Wellness in Athletic Training

See below for some general thoughts on how to stay healthy while training.

Nutrition

  1. If possible, eat organic whole foods.
    1. In Vancouver, BC? Check out: CSA Box Program OR SPUD
  2. Increase vegetable and fruit intake and eat a variety of colours!
  3. Eat healthy fats: extra-virgin olive oil, flaxseed oil, and omega-3s from cold-water fish.
    1. In Vancouver, BC? Check out the Vancouver Olive Oil Company
  4. Get proteins from legumes, nuts, seeds, and natural animal sources.
  5. Choose whole grain carbohydrates.
    1. Avoid refined (white) flours and sugar.
    2. Aim for 25 to 35g of fibre per day.
  6. Spice it up with garlic, turmeric, ginger, cayenne and others.

What is Overtraining?

Recall, a key principle of athletic training is minimal stress. Overtraining results when the TOTAL amount of stress experienced by an athlete exceeds their capacity to cope. Physical stress from training is a major contributor, but the total amount of stress also includes that which comes from school, work, relationships, lack of sleep, and a poor diet. A coach’s role is to push their athlete to overreach, but keep an open line of communication to ensure they are not overtraining. It’s a fine balance. Symptoms of overtraining include: persistent or worsening fatigue, irritability, depression, loss of weight, recurrent infections, salt cravings, sugar cravings, and reduced performance despite adequate rest.

Strategies to Prevent Overtraining:

  1. Follow the basic healthy nutrition plan above.
  2. Get adequate sleep! Rest is key.
    1. Remember: Training makes you strong, rest makes you fast. 
  3. Take a multivitamin. A good multivitamin is good insurance. Getting all the required nutrients from your diet is hard. A multivitamin helps fill the gaps.
    1. Platinum naturals has a multivitamin for active individuals that also contains adrenal supports (also referred to as adaptogens) like cordyceps, ginseng, and rhodiola.
  4. Take a B-complex to support energy and hormone production.
  5. Laugh often. Enjoy nature. Breathe deeply.
  6. Use coping mechanisms that work for you (such as value affirmations, see below).
  7. As always, improve your wellness and inform your choices by engaging in multidisciplinary discussion. Talk to a health care professional you trust.

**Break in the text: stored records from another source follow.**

/-! ### A whole command -/

/-- No pseudocode reads `CTRL.STRICT`. -/
theorem body_inMode (i : Instr) : SameEnd (InMode b) (Instr.body i s) (Instr.body i (s.withStrict b)) := by
  cases i with
  | nop | srst | clrf => exact .ok () rfl
  | ldcb cls ctx => exact .ok () rfl
  | rdcw => exact rdcwBody_inMode b s
  | wrcw => exact wrcwBody_inMode b s
  | zzdec | zzenc => exact .ok () rfl
  | alignw => exact alignwBody_inMode b s
  | probe => exact probeBody_inMode b s
  | pfrm => exact pfrmBody_inMode b s
  | ppic => exact ppicBody_inMode b s
  | nxsl => exact nxslBody_inMode b s
  | pslc => exact pslcBody_inMode b s
  | selpl k => exact selplBody_inMode b s k
  | wfrm => exact wfrmBody_inMode b s
  | wpic => exact wpicBody_inMode b s
  | wslc => exact wslcBody_inMode b s
  | dcinit | acinit => exact (checkBps_inMode b s).bindMode fun _ _ => .ok () rfl
  | dcsym p => exact dcsymBody_inMode b s p
  | rddc p => exact rddcBody_inMode b s p
  | acsym p => exact acsymBody_inMode b s p
  | rdac p => exact rdacBody_inMode b s p
  | wrdc => exact wrdcBody_inMode b s
  | wrac => exact wracBody_inMode b s
  | foldq | scaleq => exact .ok () rfl
  | deq p idx => exact .ok () rfl
  | qnt p idx => exact qntBody_inMode b s p idx
  | qntp p => exact qntpBody_inMode b s p

end

/-- Two states that differ at most in `CTRL`, the fault record and log, and the flags HALT, CORRUPT and ABANDON (R273). -/
def SameData (t u : State) : Prop :=
  { u with strict := t.strict, record := t.record,
           status := { u.status with halt := t.status.halt, corrupt := t.status.corrupt, abandon := t.status.abandon } } = t

theorem sameData_refl (s : State) : SameData s s := rfl

theorem sameData_withStrict (s : State) (b : Bool) : SameData s (s.withStrict b) := rfl

/-- A fault raised in both modes, concealed in the one and fatal in the other or fatal in both (R270, R272). -/
theorem sameData_takeFault (i : Instr) (s₀ u₀ : State) (r : Raise) (s : State) (b : Bool) :
    SameData (takeFault i s₀ r s) (takeFault i u₀ r (s.withStrict b)) := by
  rcases takeFault_cases i s₀ r s with ⟨-, -, e⟩ | ⟨-, e⟩ <;>
    rcases takeFault_cases i u₀ r (s.withStrict b) with ⟨-, -, e'⟩ | ⟨-, e'⟩ <;> rw [e, e'] <;> rfl

/-- SELPL with the reserved plane is no command (30_encoding.md R104). -/
theorem exec_of_not_wellFormed {i : Instr} (h : ¬WellFormed i = true) (s : State) : exec i s = .next (illegalWord (encode i) s) := by
  cases i
  case selpl k =>
    have hk : planeLegal k = false := (Bool.not_eq_true _).mp h
    show execSelpl k s = _
    rw [execSelpl, if_pos (by simp [hk])]
  all_goals exact absurd rfl h

theorem sameData_illegalWord (w : Word) (s : State) (b : Bool) :
    SameData (illegalWord w s) (illegalWord w (s.withStrict b)) := by
  cases hhalt : s.status.halt <;> simp only [illegalWord, State.withStrict_status, hhalt] <;> rfl

/-- Running a command whose pseudocode ends alike in both modes (R269 to R273). -/
theorem sameData_runCommand {i : Instr} {s t u : State} {b : Bool} {body : State → Res Unit}
    (hbody : SameEnd (InMode b) (body s) (body (s.withStrict b))) (ht : runCommand i s body = .next t)
    (hu : runCommand i (s.withStrict b) body = .next u) : SameData t u := by
  cases hhalt : s.status.halt with
  | true =>
    rw [runCommand_halted hhalt] at ht
    rw [runCommand_halted (s := s.withStrict b) hhalt] at hu
    cases ht
    cases hu
    rfl
  | false =>
    have hhalt' : Running (s.withStrict b) := hhalt
    generalize hx : body s = x at hbody
    generalize hy : body (s.withStrict b) = y at hbody
    cases hbody with
    | ok a h =>
      rw [runCommand_ok hhalt hx] at ht
      rw [runCommand_ok hhalt' hy] at hu
      cases ht
      cases hu
      cases h
      exact sameData_withStrict _ b
    | raised r h =>
      rw [runCommand_raised hhalt hx] at ht
      rw [runCommand_raised hhalt' hy] at hu
      cases ht
      cases hu
      cases h
      exact sameData_takeFault i s (s.withStrict b) r _ b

Value-Based Positive Affirmations

  1. Identify your values
    1. For instance: creativity, relationships (family, friends, groups, communities), independence, learning, cultural identity, honesty, integrity, helping others, educational achievements, connecting with nature, fitness, sense of humour, having fun.
  2. Reflect on why and when these values are important to you.
  3. During stressful situations, or when confronted by environments that challenge your sense of self (your self-worth), find strength in your values.